As if in spite, the weather suddenly turned foul. The wind bore down from the north-east in great gusts which heaved the ship onto its side. It was impossible to walk on deck. The captain bore out to the open sea to avoid being driven onshore. A day and a night passed, with the ship creaking in pain at every big sea. When a snap as loud as a gunshot was heard, followed by a grinding crash, it ignited panic below decks like a match laid to powder.

‘The mainmast is gone. We're at the mercy of the wind. God help us!' a sailor told Eliza's mess. At dusk, the captain ordered all on deck. Leg-irons were removed. Land was frighteningly close — vertical cliffs could be seen not a mile away, white with the spray of huge breakers. The waves thundering against the cliffs injected a new, awful sound into the air, doubly frightening to passengers who had heard only the swash of the sea for weeks. Even at that distance from the shore, it was clear that the waves dwarfed the ship. They rolled onto the rocks and buried them in showers of spray that were swept up and over the cliffs by the tearing wind. Everyone on board weighed their chances of surviving the impact against those dreadful cliffs. Eliza had a word to Susannah in private.

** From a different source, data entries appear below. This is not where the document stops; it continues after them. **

-- ==== Sys2Proof/Tests/Slice0.lean ====
section
/-! SUPPORT. Tests. The expected results are the spec's own: words written out bit by bit from the formats of
30_encoding.md R102-R111, and one step of vectors of 95_test_vectors.md (its id stands in each comment). Then, for every
obligation with hypotheses, a witness: a state and operands that meet them together. -/

namespace Sys2Proof.Tests
open Sys2Proof Sys2Proof.Machine

/-! ### WellFormed: an ill-formed term for each check -/

theorem test_wellFormed_byte_source_an : WellFormed (.addEaDnB (.an 0) 0) = false ∧ WellFormed (.cmpB (.an 0) 0) = false ∧
    WellFormed (.moveB (.an 0) (.dn 0)) = false := by decide

theorem test_wellFormed_memAlt : WellFormed (.addDnEaB 0 (.dn 1)) = false ∧ WellFormed (.addDnEaW 0 (.an 1)) = false ∧
    WellFormed (.addDnEaL 0 (.pcDisp 0)) = false := by decide

theorem test_wellFormed_dataAlt : WellFormed (.addiB 0 (.an 0)) = false ∧ WellFormed (.addiW 0 (.pcDisp 0)) = false ∧
    WellFormed (.addiL 0 (.imm 0)) = false ∧ WellFormed (.clrB (.an 0)) = false ∧ WellFormed (.clrW (.imm 0)) = false ∧
    WellFormed (.clrL (.pcIndex ⟨false, 0, false, 0⟩)) = false := by decide

theorem test_wellFormed_move_destination : WellFormed (.moveB (.dn 0) (.an 0)) = false ∧
    WellFormed (.moveW (.dn 0) (.pcDisp 0)) = false ∧ WellFormed (.moveL (.dn 0) (.an 0)) = false := by decide

theorem test_wellFormed_addq : WellFormed (.addqB 1 (.an 0)) = false ∧ WellFormed (.addqW 1 (.imm 0)) = false ∧
    WellFormed (.addqL 1 (.pcDisp 0)) = false := by decide

theorem test_wellFormed_control : WellFormed (.jmp (.dn 0)) = false ∧ WellFormed (.jmp (.an 0)) = false ∧
    WellFormed (.jmp (.postinc 0)) = false ∧ WellFormed (.jmp (.predec 0)) = false ∧ WellFormed (.jmp (.imm 0)) = false := by
  decide

theorem test_wellFormed_immediate_width : WellFormed (.addEaDnB (.imm 0x100) 0) = false ∧
    WellFormed (.moveaW (.imm 0x10000) 0) = false ∧ WellFormed (.moveB (.imm 0x100) (.dn 0)) = false ∧
    WellFormed (.moveaL (.imm 0xFFFFFFFF) 0) = true ∧ WellFormed (.addEaDnB (.imm 0xFF) 0) = true ∧
    WellFormed (.cmpaW (.imm 0xFFFF) 0) = true := by decide

theorem test_wellFormed_inline_displacement : WellFormed (.bra (.short 0)) = false ∧ WellFormed (.bsr (.short 0)) = false ∧
    WellFormed (.bne (.short 0)) = false ∧ WellFormed (.bra (.word 0)) = true := by decide

/-! ### Decoding: a word for every constructor, written out from its format -/

/-- MOVE format: 00, size (01 B, 11 W, 10 L), destination register, destination mode, source mode, source register. -/
theorem test_decode_move :
    decodeInstr (0b00#2 ++ 0b01#2 ++ 0b001#3 ++ 0b000#3 ++ 0b000#3 ++ 0b000#3) [] = .ok (.moveB (.dn 0) (.dn 1)) ∧
    decodeInstr (0b00#2 ++ 0b11#2 ++ 0b001#3 ++ 0b010#3 ++ 0b011#3 ++ 0b110#3) [] = .ok (.moveW (.postinc 6) (.ind 1)) ∧
    decodeInstr (0b00#2 ++ 0b10#2 ++ 0b001#3 ++ 0b101#3 ++ 0b101#3 ++ 0b000#3) [0x0004, 0x0008] =
      .ok (.moveL (.disp 0 4) (.disp 1 8)) ∧
    decodeInstr (0b00#2 ++ 0b11#2 ++ 0b010#3 ++ 0b001#3 ++ 0b111#3 ++ 0b000#3) [0x8000] = .ok (.moveaW (.absW 0x8000) 2) ∧
    decodeInstr (0b00#2 ++ 0b10#2 ++ 0b111#3 ++ 0b001#3 ++ 0b111#3 ++ 0b100#3) [0x0000, 0x8000] =
      .ok (.moveaL (.imm 0x8000) 7) := by decide
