/-- Registers of the PC group (R205 Table 8.9, R229 Table 9.10). -/
def pcRegs : List RegSpec := [
  ⟨0x0, 1, 0, [⟨31, 31, .wo, 0⟩, ⟨23, 23, .rw, 0⟩, ⟨22, 22, .rw, 1⟩, ⟨21, 20, .rw, 1⟩, ⟨16, 16, .rw, 0⟩, ⟨10, 8, .rw, 0⟩]⟩,
  ⟨0x4, 1, 0, [⟨17, 16, .rw, 0⟩, ⟨10, 8, .rw, 0⟩, ⟨2, 0, .rw, 0⟩]⟩,
  ⟨0x8, 1, 0, [⟨12, 12, .rw, 0⟩, ⟨3, 0, .rw, 0⟩]⟩,
  ⟨0xc, 1, 0, [⟨3, 0, .rw, 0⟩]⟩,
  ⟨0x10, 1, 0, [⟨31, 24, .w1c, 0⟩, ⟨23, 16, .ro, 0⟩, ⟨7, 7, .ro, 0⟩, ⟨6, 6, .w1c, 0⟩, ⟨5, 5, .w1c, 0⟩, ⟨4, 4, .w1c, 0⟩, ⟨3, 3, .w1c, 0⟩, ⟨2, 2, .ro, 0⟩, ⟨1, 1, .ro, 0⟩, ⟨0, 0, .ro, 0⟩]⟩,
  ⟨0x14, 1, 0, [⟨23, 0, .ro, 0⟩]⟩,
  ⟨0x18, 1, 0, [⟨23, 0, .ro, 0⟩]⟩,
  ⟨0x20, 1, 0, [⟨18, 16, .rw, 7⟩, ⟨14, 12, .rw, 0⟩, ⟨8, 8, .rw, 0⟩, ⟨6, 4, .rw, 0⟩, ⟨2, 0, .rw, 6⟩]⟩,
  ⟨0x24, 1, 0, [⟨16, 16, .rw, 0⟩, ⟨13, 8, .rw, 0xa⟩, ⟨6, 4, .rw, 0⟩, ⟨0, 0, .rw, 0⟩]⟩,
  ⟨0x28, 4, 4, [⟨31, 24, .rw, 0⟩, ⟨19, 16, .rw, 0⟩, ⟨15, 8, .rw, 1⟩, ⟨3, 0, .rw, 0⟩]⟩,
  ⟨0x38, 1, 0, [⟨9, 9, .rw, 0⟩, ⟨8, 8, .rw, 0⟩, ⟨7, 0, .rw, 0⟩]⟩,
  ⟨0x3c, 1, 0, [⟨23, 0, .rw, 0x800001⟩]⟩,
  ⟨0x40, 1, 0, [⟨23, 0, .rw, 0x7fffff⟩]⟩,
  ⟨0x44, 1, 0, [⟨3, 3, .rwl, 0⟩, ⟨2, 2, .rwl, 0⟩, ⟨1, 1, .rwl, 0⟩, ⟨0, 0, .wo, 0⟩]⟩,
  ⟨0x48, 1, 0, [⟨23, 0, .rwl, 0⟩]⟩,
  ⟨0x4c, 1, 0, [⟨23, 0, .rwl, 0⟩]⟩,
  ⟨0x50, 1, 0, [⟨23, 0, .rwl, 0⟩]⟩,
  ⟨0x54, 1, 0, [⟨23, 0, .ro, 0⟩]⟩,
  ⟨0x58, 1, 0, [⟨31, 0, .ro, 0⟩]⟩,
  ⟨0x5c, 1, 0, [⟨25, 25, .ro, 0⟩, ⟨24, 21, .ro, 0⟩, ⟨20, 18, .ro, 0⟩, ⟨17, 17, .ro, 0⟩, ⟨16, 16, .ro, 0⟩, ⟨15, 0, .ro, 0⟩]⟩,
  ⟨0x60, 1, 0, [⟨9, 9, .ro, 0⟩, ⟨8, 8, .ro, 0⟩, ⟨6, 6, .w1c, 0⟩, ⟨5, 5, .w1c, 0⟩, ⟨4, 4, .w1c, 0⟩, ⟨3, 3, .w1c, 0⟩, ⟨2, 2, .w1c, 0⟩, ⟨1, 1, .w1c, 0⟩, ⟨0, 0, .w1c, 0⟩]⟩,
  ⟨0x64, 1, 0, [⟨31, 0, .ro, 0⟩]⟩,
  ⟨0x68, 1, 0, [⟨31, 0, .ro, 0⟩]⟩,
  ⟨0x6c, 1, 0, [⟨23, 16, .img, 0x14⟩, ⟨15, 0, .img, 0x4000⟩]⟩]

/-- Registers of the FOLDG group (R108 Table 4.12). -/
def foldGRegs : List RegSpec := [
  ⟨0x0, 1, 0, [⟨31, 0, .rc, 0⟩]⟩,
  ⟨0x4, 1, 0, [⟨31, 0, .rc, 0⟩]⟩,
  ⟨0x8, 1, 0, [⟨31, 31, .w1c, 0⟩, ⟨25, 25, .ro, 0⟩, ⟨24, 16, .ro, 0⟩, ⟨8, 8, .ro, 0⟩, ⟨7, 0, .ro, 0⟩]⟩]

/-- Registers of the FOLDS group (R109 Table 4.13). -/
def foldSRegs : List RegSpec := [
  ⟨0x0, 1, 0, [⟨12, 8, .rw, 0x10⟩, ⟨1, 0, .rw, 0⟩]⟩,
  ⟨0x4, 1, 0, [⟨1, 1, .wo, 0⟩, ⟨0, 0, .wo, 0⟩]⟩,
  ⟨0x8, 1, 0, [⟨7, 7, .ro, 0⟩, ⟨6, 6, .ro, 0⟩, ⟨4, 4, .w1c, 0⟩, ⟨3, 3, .w1c, 0⟩, ⟨2, 2, .w1c, 0⟩, ⟨1, 1, .ro, 0⟩, ⟨0, 0, .ro, 0⟩]⟩,
  ⟨0xc, 1, 0, [⟨31, 0, .ro, 0⟩]⟩]

/-- Registers of the FOLDC group (R110 Table 4.14). -/
def foldCRegs : List RegSpec := [
  ⟨0x0, 1, 0, [⟨3, 2, .ro, 0⟩, ⟨1, 0, .ro, 0⟩]⟩,
  ⟨0x4, 1, 0, [⟨1, 1, .wo, 0⟩, ⟨0, 0, .wo, 0⟩]⟩,
  ⟨0x8, 1, 0, [⟨31, 0, .rc, 0⟩]⟩,
  ⟨0xc, 1, 0, [⟨31, 16, .rc, 0⟩, ⟨15, 0, .rc, 0⟩]⟩]

/-- Registers of the PHASEG group (R157 Table 6.12). -/
def phaseGRegs : List RegSpec := [
  ⟨0x0, 1, 0, [⟨19, 0, .rw, 0x16f94⟩]⟩,
  ⟨0x4, 1, 0, [⟨19, 0, .ro, 0⟩]⟩,
  ⟨0x8, 1, 0, [⟨0, 0, .w1c, 0⟩]⟩]
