/-- The derating takes every result that is neither discarded nor marked ABORTED_EXC; a sensor fault ends at the first of them
without one (R128, R129). -/
def State.deratingResult (c : Nat) (xe : Int) (s : State) : State :=
  let fault := s.on Reg.PC_FSTAT_OPEN c || s.on Reg.PC_FSTAT_SHORT c
  let r := s.pc c
  (s.setPc c { r with lastX := some (xOf xe), sensFault := r.sensFault && fault }).derNotify c

/-- What a valid result updates: PC_RES, pairs, slot count (R221: in sequence mode), system calibration. -/
def State.validResult (c : Nat) (raw : Int) (x : PcResult) (s : State) : State :=
  let r := s.pc c
  let s := (s.wr Reg.PC_RES_X c (BitVec.ofInt 24 (xOf x.xe)).toNat).wr Reg.PC_RESE_XE c (BitVec.ofInt 32 x.xe).toNat
  let s := s.setPc c { r with markFirst := false, markAgain := r.markAgain && r.sel != 0,
                              pair0 := if r.alternates && r.phase = 0 then some x.xe else none,
                              pairMean := if x.flags.testBit 10 then x.pair else r.pairMean,
                              count := if r.get 5 Reg.PC_SEQ_MODE = 1 then r.count + 1 else 0 }
  if r.sel = 0 then s.sysCollect c (r.xePlain raw) else s

/-- The filter output of a result period that ends now. -/
def State.pcRaw (s : State) (c : Nat) (x : PcIn) : Int := (s.pc c).raw (s.on Reg.PC_FSTAT_FALLBACK c) x

/-- Marks of a result period that ends now (Table 9.8). -/
def State.resultOf (s : State) (c : Nat) (x : PcIn) : PcResult :=
  let r := s.pc c
  let xe := s.xe c (s.pcRaw c x)
  let diag := r.diagNow || r.sel = 8 || r.sel = 9
  let base : Nat := flagWord [(r.convSns, 0), (r.convClamp, 1), (s.on Reg.PC_FSTAT_FALLBACK c, 2), (x.ovr, 4), (diag, 8),
    (r.phase = 1, 9), (s.on Reg.PC_FSTAT_OPEN c, 11), (s.on Reg.PC_FSTAT_SHORT c, 12),
    (r.sel = 0 && (s.rd Reg.PC_SYSOFF_X c != 0 || s.rd Reg.PC_SYSGAIN_G c != 0), 13)]
  if base &&& invalidMarks != 0 then ⟨base, xe, 0⟩
  else
    let v := xOf xe
    let out := decide (v < s.rdInt Reg.PC_RLIM_LO_X c) || decide (s.rdInt Reg.PC_RLIM_HI_X c < v)
    let pair := if r.alternates && r.phase = 1 then r.pair0 else none
    ⟨base + flagWord [(out, 5), (r.markAgain && r.sel = 0, 6), (r.markFirst, 7), (pair.isSome, 10)], xe,
      pair.elim 0 fun p => roundDiv (p + xe) 2⟩

/-- A result period ends: its result is delivered. -/
def State.deliver (c : Nat) (x : PcIn) (s : State) : State :=
  let r := s.pc c
  let y := s.resultOf c x
  let raw := s.pcRaw c x
  let s := (s.pcRecord c y).deratingResult c y.xe
  let s := if x.ovr then s.raise Reg.PC_CSTAT_OVR_SEEN c else s
  let s := if voltType r.type && !y.flags.testBit 0 && !y.flags.testBit 1 then s.pcHold c x else s
  let s := if y.flags.testBit 5 then s.rangeSeen c else s
  let s := if y.valid then s.validResult c raw y else s.setPc c { s.pc c with pair0 := none }
  let s := if r.sel = 2 then s.refCheck c y.xe else s
  let s := if r.diagNow && r.sel = 1 then s.judgeOff c r.gain raw else s
  if r.sel != 0 || r.diagNow then s
  else if y.valid || x.ovr then s.autoGain c y.xe.natAbs x.ovr
  else s.setPc c { s.pc c with upPrev := none }

/-! ### Changes at a conversion boundary (R195, R198 to R200, R208, R209, R221, R222) -/

/-- Fall-back may last: no write changed TYPE or set VEXC to 0 (R200). -/
def PcRt.fbStays (r : PcRt) (old : Nat) : Bool := r.type = old && voltType r.type && r.vexc != 0

/-- Fall-back is judged at a conversion boundary under the values now in force (R198, R200); `old`: TYPE before it. -/
def State.fallback (s : State) (c : Nat) (r : PcRt) (was : Bool) (old : Nat) : Bool :=
  if !r.fbStays old then false
  else if was then
    if r.get 0 Reg.PC_EXC_FBRET = 1 then r.snsGood < 64 else !r.fbExit
  else s.on Reg.PC_FSTAT_SNS_FAULT c && senseType r.type && r.get 0 Reg.PC_EXC_FBEN = 1 && r.iHeld.isSome &&
    r.snsDue && r.snsNow

/-- DIAGT in modulator clocks (R222): 0 acts as 1 s, more than 30 s as 30 s. -/
def PcRt.diagPeriod (r : PcRt) : Nat := max 1 (min 30 (r.get 5 Reg.PC_SEQ_DIAGT)) * 2048000

/-- Multiplexer input of a conversion that is no diagnostic insertion (R221). -/
def PcRt.planSel (r : PcRt) : Nat :=
  if r.get 5 Reg.PC_SEQ_MODE = 1 then r.slotSel r.slot else selOf (r.get 3 Reg.PC_DIAG_SEL)

/-- The sequencer's choice of the next input: whether it is a diagnostic insertion, and SEL (R221, R222). -/
def PcRt.nextSel (r : PcRt) : Bool × Nat :=
  if r.type != 0 && r.get 5 Reg.PC_SEQ_NODIAG = 0 && r.diagPeriod ≤ r.diagClk then
    let sel := match r.diagStep % 3 with
      | 0 => 1
      | 1 => 2
      | _ => if currType r.type then (if r.diagStep < 3 then 8 else 9) else 3
    (true, sel)
  else (false, r.planSel)

/-- The sequencer moves on when the slot has its valid results (R221). -/
def PcRt.stepSlot (r : PcRt) : PcRt :=
  if r.get 5 Reg.PC_SEQ_MODE = 0 then { r with slot := 0, count := 0 }
  else if r.slotConv r.slot ≤ r.count then
    { r with slot := if r.get 5 Reg.PC_SEQ_NSLOT ≤ r.slot then 0 else r.slot + 1, count := 0 }
  else r
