/-- END_RETIRE (R276): every result has landed; sends go to the link island in SQ order, a library kernel's after them.
DEDUCED: log entries 33 and 36 and 42. -/
def execEndRetire (c : CoreId) (s : State) : Host.Outcome State Fault Refusal :=
  .next <|
    let k := s.core c
    match k.endAt with
    | none => s
    | some t =>
      let k := k.toCycle t
      if !s.runOf c then
        let s := s.setCore c k.ended
        if s.cstate c = 1 then s.toIdle c else s
      else
        let at_ := s.cycleTime t
        let lib := ((k.lib.bind (·.out)).getD []).map (libStamped at_)
        let own := lib.map fun p => Send.mk 0 p.2.length p.1
        let s := s.setCore c { k.ended with sends := [], lib := none, drain := k.sends ++ own }
        let s := (((s.cancelHauls c).dropBinds c).lastRun c 1).wr Reg.CORE_STAT_STATE c 3
        let pos := s.rd Reg.HAWSER_POS_POS 0
        let items := k.sends.map fun d => TxItem.mk d.ty pos (.send c d.addr d.len at_) 0 none
        let items := items ++ lib.map fun p => TxItem.mk p.1 pos (.lib c p.2) 0 none
        { s with link := { s.link with txq := s.link.txq ++ items } }

end Sys2Proof.Machine
end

‘If the ship crashes onto the cliffs, every soul will be smashed onto the rocks. Like rats thrown against a wall by the tail. But the two of us can save ourselves.'

‘What?' Susannah had come to respect her young friend's insights.

‘The punishment box.' Every woman on board had seen the box and dreaded it. The structure was a yard square at the base, and a yard and a half high, built of stout slats spaced to allow warder to look in and prisoner to see out. It was used to tame recalcitrant prisoners when no other measure would serve. A prisoner would be locked in the box for a day or two, until the cramp and the cold subdued her.

‘It's been built strong. It will be our best chance to withstand the crash,' Eliza urged. ‘And it will float. At least we'll be fastened to something that will buoy us up. ‘When it seems as if all is lost, we'll go there and lock ourselves inside it.'

‘I don't know, dear,' Susannah said. ‘It could be a terrible death, trapped inside like a cat set for drowning.'

‘It's the least of all evils,' Eliza said. ‘I've thought about it carefully. The box will be smashed against the rocks, and it will break, but the breaking will take the force of the crash. Better the box breaks than our bones.' Finally Susannah agreed. After dark, they struggled onto the deck and hid themselves in the cramped box.